В тот вечер она поняла, что такое ненависть. Ей было так плохо и одиноко, что она возненавидела мир, превративший ее в жертву. Возненавидела людей, зверей, дома, небо, убогую карликовую растительность, и даже ягоду морошку. Выбрав окно, за которым толстый вихрастый мальчишка уплетал пирог, Надя запустила в него снежком, вложив в этот бросок всю силу своей ненависти. Но силы было слишком мало, и мальчишка, не обратив внимания на легкий удар в окно, доел пирог, облизывая сладкие губы.
Зато Надин жест отчаянья заметил милиционер, охраняющий дом. Он сгреб девчонку в охапку и потащил в отделение. Оттуда Надю отправили в детский приемник-распределитель, где выяснилось, что террористка, внешне выглядевшая как ребенок, на самом деле уже вполне взрослая пятнадцатилетняя девушка, к тому же еще и образованная – семилетку почти закончила. Под конвоем ее вернули в милицию.

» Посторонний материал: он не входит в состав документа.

-- ==== Sys2Proof/Machine/Check.lean ====
section
/-! DEFINITION. The consistency check of each page at its commit (R41): what the page's chapter asks of its held values. Where a
check looks at another page, it takes the held values of an admitted page for an admitted one, and the values in force for
one that takes effect at once (log 27). -/

namespace Sys2Proof.Machine

/-! ### Time and pace -/

/-- PACE (R89). -/
def checkPace (g : Gen) : Bool :=
  let shed := g.cfg PACE_SHED_level
  let warn := g.cfg PACE_WARN_level
  decide (1024 ≤ shed) && decide (shed < warn) && decide (shed + g.cfg PACE_SHED_hys ≤ warn) && decide (g.cfg PACE_GLITCH_level ≤ 1024)

/-- TIME (R116). -/
def checkTime (g : Gen) : Bool :=
  let pri := g.cfg TIME_CTRL_src_pri
  let sec := g.cfg TIME_CTRL_src_sec
  (sec == 0 || sec != pri) && (!(pri == 3 || sec == 3) || g.on TIME_IRIG_en)
    && decide (g.cfg TIME_LOCK_thr < g.cfg TIME_STEP_thr * 1000) && decide (g.cfg TIME_HOLD_entry < g.cfg TIME_HOLD_limit * 1000)

/-- PTP: two enabled domains differ in their domainNumber. -/
def checkPtpPage (g : Gen) : Bool :=
  !(g.on PTP_DOM_en && g.on (PTP_DOM_en.nth 1) && g.cfg PTP_DOM_domain == g.cfg (PTP_DOM_domain.nth 1))

/-! ### SVI and MSR -/

/-- The ASDUs of a frame of a subscription. -/
def asdusOf (g : Gen) (i : Nat) : Nat := g.cfg SVI_SUB_CTRL_n_asdu i + 1

/-- One subscription of SVI (R118, R133, R135, R149). -/
def checkSub (g : Gen) (subs : List Nat) (i : Nat) : Bool :=
  let rs := rateHz (g.cfg SVI_SUB_CTRL_rate i)
  let w := g.cfg SVI_WINDOW_window
  let key := fun j => (g.mac SVI_SUB_DMAC_LO_lo SVI_SUB_DMAC_HI_hi j, g.cfg SVI_SUB_APPID_appid j)
  let len := (memGet (bulkKey 0x0A 0 (64 * i)) g.bulk).toNat
  subs.all (fun j => j == i || key j != key i)
    && g.on SVI_GRP_CFG_en (g.cfg SVI_SUB_CTRL_group i)
    && decide (w * rs + asdusOf g i * 1000000 < g.cfg SVI_SUB_TMO_timeout i * rs)
    && (!resampled g i || (groupClass g (g.cfg SVI_SUB_CTRL_group i) == 0 && decide ((4 + asdusOf g i) * 1000000 < w * rs)))
    && isGroup (g.mac SVI_SUB_DMAC_LO_lo SVI_SUB_DMAC_HI_hi i)
    && decide (1 ≤ len) && decide (len ≤ 63)

/-- SVI (R149). -/
def checkSvi (g : Gen) : Bool :=
  let subs := enabledIn g.force SVI_SUB_CTRL_en
  subs.all (checkSub g subs)

/-- Is an MSR channel enabled? -/
def chOn (g : Gen) (ch : Nat) : Bool := g.on MSR_CH_CFG_en ch

/-- One channel of MSR (R172). -/
def checkChannel (g : Gen) (ch : Nat) : Bool :=
  let sub := g.cfg MSR_CH_CFG_sub ch
  let n := g.cfg MSR_CH_CFG_ch ch
  g.on SVI_SUB_CTRL_en sub && decide (n ≤ g.cfg SVI_SUB_CTRL_n_ch sub)
    && (bit (g.cfg SVI_SUB_CHTYPE_v sub) n == (g.cfg MSR_CH_CFG_kind ch == 1))
    && (!g.on MSR_CH_CORR_tc_en ch || bits (g.bulkWord 0x0B 0 (144 * g.cfg MSR_CH_CORR_table ch)) 15 0 != 0)

/-- Is a group an enabled voltage group? -/
def voltageGroup (g : Gen) (grp : Nat) : Bool := g.on MSR_GRP_CFG_en grp && g.cfg MSR_GRP_CFG_kind grp == 1

/-- The alignment group of a measurand group. -/
def grpAlign (g : Gen) (grp : Nat) : Nat := chGroup g (g.cfg MSR_GRP_CH_AB_a grp)

/-- One group of MSR (R172). -/
def checkGroup (g : Gen) (grp : Nat) : Bool :=
  let chs := grpChans g grp
  chs.all (fun ch => chOn g ch && g.cfg MSR_CH_CFG_kind ch == g.cfg MSR_GRP_CFG_kind grp && chGroup g ch == grpAlign g grp
    && g.cfg MSR_CH_CFG_tracker ch == grpTracker g grp)
    && (!g.on MSR_GRP_CFG_link_en grp
      || (voltageGroup g (g.cfg MSR_GRP_CFG_link grp) && grpAlign g (g.cfg MSR_GRP_CFG_link grp) == grpAlign g grp))

/-- Is a group an enabled linked current group? -/
def linkedCurrent (g : Gen) (grp : Nat) : Bool :=
  g.on MSR_GRP_CFG_en grp && g.cfg MSR_GRP_CFG_kind grp == 0 && g.on MSR_GRP_CFG_link_en grp

/-- One item of a selection (R165, R167). -/
def checkItem (g : Gen) (align sel : Nat) : Bool :=
  let code := bits sel 7 0
  let i := bits sel 29 16
  if bit sel 31 then
    g.on MSR_GRP_CFG_en i && grpAlign g i == align
      && ([0x10, 0x11, 0x12, 0x13, 0x14].contains code || ([0x15, 0x16, 0x17, 0x18].contains code && linkedCurrent g i))
  else
    chOn g i && chGroup g i == align && (code == 0 || (decide (code ≤ 6) && g.cfg MSR_CH_CFG_kind i != 2))

/-- The items of a slot's selection. -/
def selItems (g : Gen) (s : Nat) : List Nat :=
  (List.range (bits (g.bulkWord 0x0B 1 (256 * s)) 5 0)).map fun i => g.bulkWord 0x0B 1 (256 * s + 4 + 4 * i)

/-- MSR (R172). -/
def checkMsr (g : Gen) : Bool :=
  (enabledIn g.force MSR_CH_CFG_en).all (checkChannel g)
    && (enabledIn g.force MSR_GRP_CFG_en).all (checkGroup g)
    && ((enabledIn g.force MSR_TRK_CFG_en).all fun t => voltageGroup g (g.cfg MSR_TRK_CFG_primary t)
      && (!g.on MSR_TRK_CFG_backup_en t || voltageGroup g (g.cfg MSR_TRK_CFG_backup t)))
    && ((enabledIn g.force MSR_TS_CFG_en).all fun t => !g.on MSR_TS_CFG_live t
      || (chOn g (g.cfg MSR_TS_CFG_ch t) && g.cfg MSR_CH_CFG_kind (g.cfg MSR_TS_CFG_ch t) == 2))
    && ((selections g).all fun s => (selItems g s).all (checkItem g (bits (g.bulkWord 0x0B 1 (256 * s)) 21 16)))

/-! ### DSP and PUB -/

/-- The alignment group a slot's selection names, when it has en = 1. -/
def selGroup (g : Gen) (s : Nat) : Option Nat :=
  let w := g.bulkWord 0x0B 1 (256 * s)
  if bit w 31 then some (bits w 21 16) else none

/-- DSP (R199). -/
def checkDsp (g : Gen) : Bool :=
  (enabledIn g.force DSP_SLOT_CFG_en).all fun s =>
    decide (g.cfg DSP_SLOT_PHASE_phase s < g.cfg DSP_SLOT_CFG_period s) && g.on SVI_GRP_CFG_en (g.cfg DSP_SLOT_CFG_group s)
      && match selGroup g s with
        | some a => a == g.cfg DSP_SLOT_CFG_group s
        | none => true

/-- Is a string field 1–63 bytes long? -/
def stringOk (g : Gen) (obj pos : Nat) : Bool := decide (1 ≤ stringLen g.bulk obj pos) && decide (stringLen g.bulk obj pos ≤ 63)

/-- One control block (R200, R201, R220). An SV block has its svID only. -/
def checkGcb (g : Gen) (b : Nat) : Bool :=
  let sv := g.on PUB_GCB_CTRL_type b
  let appid := g.cfg PUB_GCB_APPID_appid b
  let src := g.cfg PUB_GCB_CTRL_source b
  let es := membersOf g.bulk b
  let chs := es.map fun e => e.index
  isGroup (g.mac PUB_GCB_DMAC_LO_lo PUB_GCB_DMAC_HI_hi b)
    && (if sv then
        decide (0x4000 ≤ appid) && decide (appid ≤ 0x7FFF) && stringOk g 0 (192 * b)
          && decide (1 ≤ es.length) && decide (es.length ≤ 16)
          && chs.all (fun c => chOn g c && chGroup g c == src % 64)
      else
        decide (appid ≤ 0x3FFF) && stringOk g 0 (192 * b) && stringOk g 0 (192 * b + 64) && stringOk g 0 (192 * b + 128)
          && decide (1 ≤ es.length) && es.all (fun e => decide (e.kind ≤ 2) && decide (e.type_ ≤ 4))
          && g.cfg PUB_GCB_CTRL_owner b == src / 64
          && (!(es.any (fun e => e.trip) && g.on DSP_SLOT_CFG_en src && g.cfg DSP_SLOT_CFG_class src == 0)
            || g.on PUB_GCB_CTRL_deadline b))

/-- PUB. A subscription's member types are 1–63 bytes as its strings are (R200). -/
def checkPub (g : Gen) : Bool :=
  (enabledIn g.force PUB_GCB_CTRL_en).all (checkGcb g)
    && (enabledIn g.force PUB_SUB_CTRL_en).all fun i =>
      isGroup (g.mac PUB_SUB_DMAC_LO_lo PUB_SUB_DMAC_HI_hi i) && decide (g.cfg PUB_SUB_APPID_appid i ≤ 0x3FFF)
        && stringOk g 2 (256 * i) && stringOk g 2 (256 * i + 64) && stringOk g 2 (256 * i + 128) && stringOk g 2 (256 * i + 192)

/-! ### Twin and Plait -/

/-- The relation of R233: the supervision timeout is at least 4 × the replay budget. -/
def plaitRelation (g : Gen) : Bool := decide (4 * (g.cfg PLT_REPLAY_interval * g.cfg PLT_REPLAY_attempts) ≤ g.cfg PLT_SUP_timeout)

/-- TWN, with en = 1. -/
def checkTwn (m : Mach) (g : Gen) : Bool :=
  let smac := g.mac TWN_WIT_SMAC_LO_lo TWN_WIT_SMAC_HI_hi 0
  !g.on TWN_CFG_en
    || (g.cfg TWN_WIT_PORTS_ports != 0 && isGroup (g.mac TWN_WIT_DMAC_LO_lo TWN_WIT_DMAC_HI_hi 0) && !isGroup smac
      && smac != g.mac PUB_TWIN_MAC_LO_lo PUB_TWIN_MAC_HI_hi 0
      && (List.range 4096).all fun s => g.cfg TWN_SLOT_AREA_size s == 0
        || covered m (s / 64) (g.cfg TWN_SLOT_AREA_page s * 4096) (g.cfg TWN_SLOT_AREA_size s * 4096))

/-! ### Partitions -/

/-- VRT (R266, R289). -/
def checkVrt (g : Gen) : Bool :=
  let ps := enabledIn g.force VRT_PART_CFG_en
  ps.all (fun p => decide (g.cfg VRT_PART_CFG_vid p ≤ 4094)
      && ps.all fun q => q == p || g.cfg VRT_PART_CFG_pos q != g.cfg VRT_PART_CFG_pos p)
    && (!g.on VRT_MIG_en || g.on VRT_PART_CFG_en (g.cfg VRT_MIG_part))
    && (!g.on VRT_MGR_RING_en || g.cfg VRT_MGR_RING_LO_lo % 4096 == 0)

/-- Do two ranges overlap? -/
def rangesMeet (a an b bn : Nat) : Bool := decide (a < b + bn) && decide (b < a + an)

/-- The regions of some settings: partition, guest-physical and host-physical base and size in 2 MiB units. -/
def regionList (g : Gen) : List (Nat × Nat × Nat × Nat) :=
  (enabledIn g.force XFR_RGN_GPA_en).map fun i =>
    (i % 64, g.cfg XFR_RGN_GPA_gpa i, g.cfg XFR_RGN_HPA_hpa i, g.cfg XFR_RGN_SIZE_size i)

/-- Every pair of different entries of a list satisfies a relation. -/
def allPairs {α : Type} (r : α → α → Bool) : List α → Bool
  | [] => true
  | a :: l => l.all (r a) && allPairs r l

/-- XFR (R290). -/
def checkXfr (m : Mach) (g : Gen) : Bool :=
  let rs := regionList g
  allPairs (fun a b => !(a.1 == b.1 && rangesMeet a.2.1 a.2.2.2 b.2.1 b.2.2.2)) rs
    && allPairs (fun a b => !rangesMeet a.2.2.1 a.2.2.2 b.2.2.1 b.2.2.2) rs
    && rs.all (fun r => decide (r.2.2.1 + r.2.2.2 ≤ 16384))
    && (List.range 256).all fun i =>
      let same := g.on XFR_RGN_GPA_en i == m.on XFR_RGN_GPA_en i && g.cfg XFR_RGN_GPA_gpa i == m.cfg XFR_RGN_GPA_gpa i
        && g.cfg XFR_RGN_SIZE_size i == m.cfg XFR_RGN_SIZE_size i
      let st := m.partState (i % 64)
      (same && g.cfg XFR_RGN_HPA_hpa i == m.cfg XFR_RGN_HPA_hpa i) || st == 0 || st == psStopped || (st == psFrozen && same)

/-- DRT: alignment of ring and bitmap, and the ring size. -/
def checkDrt (g : Gen) : Bool :=
  (enabledIn g.force DRT_CTRL_en).all fun p =>
    g.cfg DRT_RING_LO_lo p % 4096 == 0 && g.cfg DRT_BMP_LO_lo p % 4096 == 0 && g.cfg DRT_CTRL_size p % 16 == 0

/-- IRQ: no enabled vector has identity 0, and every enabled source names an enabled vector. -/
def checkIrq (g : Gen) : Bool :=
  (enabledIn g.force IRQ_VEC_en).all (fun i => g.cfg IRQ_VEC_identity i != 0)
    && (enabledIn g.force IRQ_SRC_en).all fun i => g.on IRQ_VEC_en (g.cfg IRQ_SRC_vector i * 64 + i % 64)

/-! ### Ports and the switch core -/

/-- MAC (R316). -/
def checkMac (g : Gen) (e : Nat) : Bool :=
  let speed := g.cfg (MAC_CTRL_speed.onPort e)
  let fec := g.cfg (MAC_CTRL_fec.onPort e)
  !(speed == 0 && fec != 0) && !(speed == 1 && fec == 2)
    && (!g.on (MAC_CTRL_an.onPort e) || (speed == 0 && !g.on (MAC_CTRL_if1g.onPort e)))
    && !(g.on (MAC_MSEC_en.onPort e) && g.cfg (MAC_RED_mode.onPort (2 * (e / 2))) == 2)
    && !(e % 2 == 0 && g.cfg (MAC_RED_mode.onPort e) == 2 && g.on (MAC_MSEC_en.onPort (e + 1)))
    && !isGroup (g.mac (MAC_ADDR_LO_lo.onPort e) (MAC_ADDR_HI_hi.onPort e) 0)

/-- The indices of the static entries of the forwarding table. -/
def staticEntries (bulk : List Host.Cell) : List Nat :=
  let base := bulkKey 0x11 0 0
  (bulk.filter fun c => decide (base ≤ c.1 ∧ c.1 < base + 16 * 16384 ∧ (c.1 - base) % 16 = 0 ∧ 0xC0 ≤ c.2.toNat)).map
    fun c => (c.1 - base) / 16

/-- FWD (R341). An entry of a deadline class that is not static cannot be written, so the last condition always holds. -/
def checkFwd (g : Gen) : Bool :=
  let es := (staticEntries g.bulk).filterMap fun i => (staticAt g.bulk i).map fun s => (i, s)
  es.all (fun e => bucketOf (e.1 / 4096) e.2.vid e.2.mac == e.1 % 4096 && !bit e.2.mask 16 && !bit e.2.mask 17)
    && allPairs (fun a b => !(a.2.vid == b.2.vid && a.2.mac == b.2.mac)) es
    && !bit (g.cfg FWD_FLOOD_UC_mask) 16 && !bit (g.cfg FWD_FLOOD_UC_mask) 17
    && !bit (g.cfg FWD_FLOOD_MC_mask) 16 && !bit (g.cfg FWD_FLOOD_MC_mask) 17

/-- The reserve of a queue under some settings. -/
def Gen.reserve (g : Gen) (e c : Nat) : Nat :=
  if c % 2 = 0 then g.cfg (QOS_RSV_rsv_lo.nth (c / 2)) e else g.cfg (QOS_RSV_rsv_hi.nth (c / 2)) e

/-- QOS (R320, R342). -/
def checkQos (g : Gen) : Bool :=
  ((List.range 9).any fun n => g.cfg QOS_CLASS_deadline == 256 - 2 ^ n)
    && decide (g.cfg QOS_VNIC_cells
      + ((List.range 24).map fun e => ((List.range 8).map fun c => g.reserve e c).sum).sum ≤ 262144)

/-! ### Pages that take effect at once -/

/-- The enabled ACQ buffers: base and length in bytes. -/
def acqBuffers (g : Gen) : List (Nat × Nat) :=
  (enabledIn g.force ACQ_UNIT_CFG_en).map fun u => (g.cfg ACQ_UNIT_BUF_base u * 2 ^ 20, (g.cfg ACQ_UNIT_BUF_size u + 1) * 2 ^ 20)

/-- The host-physical ranges of the enabled regions. -/
def regionRanges (g : Gen) : List (Nat × Nat) := (regionList g).map fun r => (r.2.2.1 * 2 ^ 21, r.2.2.2 * 2 ^ 21)

/-- One unit of ACQ (R345, R355): `g` holds the page, `f` the settings in force. -/
def checkUnit355 (g f : Gen) (u : Nat) : Bool :=
  let n := g.cfg ACQ_UNIT_CFG_n_ch u + 1
  let chs := (List.range n).map fun k =>
    if k % 2 = 0 then g.cfg (ACQ_UNIT_CH_ch_even.nth (k / 2)) u else g.cfg (ACQ_UNIT_CH_ch_odd.nth (k / 2)) u
  let len := (g.cfg ACQ_UNIT_BUF_size u + 1) * 2 ^ 20
  chs.all (fun c => chOn f c && chGroup f c == g.cfg ACQ_UNIT_CFG_group u)
    && decide (4096 + (g.cfg ACQ_UNIT_PRE_pre u + 1 + g.cfg ACQ_UNIT_POST_post u) * acqSize n ≤ len)
    && (regionRanges f).all (fun r => !rangesMeet (g.cfg ACQ_UNIT_BUF_base u * 2 ^ 20) len r.1 r.2)
    && (List.range 4).all (fun k =>
      let ty := g.cfg (ACQ_TRG_CFG_type.nth k) u
      let idx := g.cfg (ACQ_TRG_CFG_idx.nth k) u
      !(ty == 1 || ty == 2)
        || (decide (idx < n) && !((ty == 2 || g.on (ACQ_TRG_CFG_rms.nth k) u) && f.cfg MSR_CH_CFG_kind (nthD chs idx 0) == 2)))
    && (!g.on ACQ_UNIT_CFG_auto u || g.on ACQ_UNIT_CFG_export u)

/-- ACQ (R355). -/
def checkAcq (g f : Gen) : Bool :=
  (enabledIn g.force ACQ_UNIT_CFG_en).all (checkUnit355 g f)
    && allPairs (fun a b => !rangesMeet a.1 a.2 b.1 b.2) (acqBuffers g)

/-- NRG (R366). -/
def checkNrg (g f : Gen) : Bool := (enabledIn g.force NRG_PT_CFG_en).all fun p => linkedCurrent f (g.cfg NRG_PT_CFG_group p)

/-- COIL: with en at 1, the coil is aligned, within 32 GiB, and clear of regions and buffers. -/
def checkCoil (g f : Gen) : Bool :=
  let base := g.pair64 COIL_BASE_LO_lo COIL_BASE_HI_hi 0
  let len := g.cfg COIL_CFG_size * 4096 * 64
  !g.on COIL_CFG_en
    || (base % 4096 == 0 && decide (base + len ≤ 2 ^ 35)
      && (regionRanges f ++ acqBuffers f).all fun r => !rangesMeet base len r.1 r.2)

/-- The relation of R58. -/
def retryRelation (g : Gen) : Bool := decide (4 * (g.cfg CMD_RETX_interval * g.cfg CMD_RETX_attempts) ≤ g.cfg CMD_TIMEOUT_timeout)

/-! ### The check of a commit -/

/-- The reason a commit of a page is refused with, if any: 0x0C before 0x09 (R440). -/
def commitRefusal (m : Mach) (page : Nat) : Option Nat :=
  let g := heldGen m
  let f := genNow m
  let ok := fun b : Bool => if b then none else some 0x09
  match page with
  | 0x02 => ok (checkPace g)
  | 0x05 => ok (checkTime g)
  | 0x06 => ok (checkPtpPage g)
  | 0x07 => ok (checkCoil g f)
  | 0x09 => ok (checkDsp g)
  | 0x0A => ok (checkSvi g)
  | 0x0B => ok (checkMsr g)
  | 0x0C => ok (checkPub g)
  | 0x0D => ok (checkAcq g f)
  | 0x0E => ok (checkNrg g f)
  | 0x11 => ok (checkFwd g)
  | 0x12 => ok (checkQos g)
  | 0x30 => if plaitRelation g then ok (g.cfg PLT_CTRL_lane_en != 0) else some 0x0C
  | 0x31 => ok (checkTwn m g)
  | 0x32 => ok (checkVrt g)
  | 0x33 => ok (checkXfr m g)
  | 0x34 => ok (checkDrt g)
  | 0x35 => ok (checkIrq g)
  | 0x36 => if retryRelation g then none else some 0x0C
  | p => if 0x20 ≤ p ∧ p ≤ 0x2F then ok (checkMac g (p - 0x20)) else none

end Sys2Proof.Machine
end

Начальник отделения Зотов долго листал Надины документы, думая о своем. Его отец погиб на лесосплаве, когда сыну было всего два года. Через три года на его глазах повесилась мать, заразившаяся сифилисом. В царской России он обречен был повторить нищую жизнь своих родителей, но случилась революция и советская власть вывела его в люди. Она обеспечила ему сытную жизнь в детском доме, обучила, как сына пролетария, дала путевку в НКВД.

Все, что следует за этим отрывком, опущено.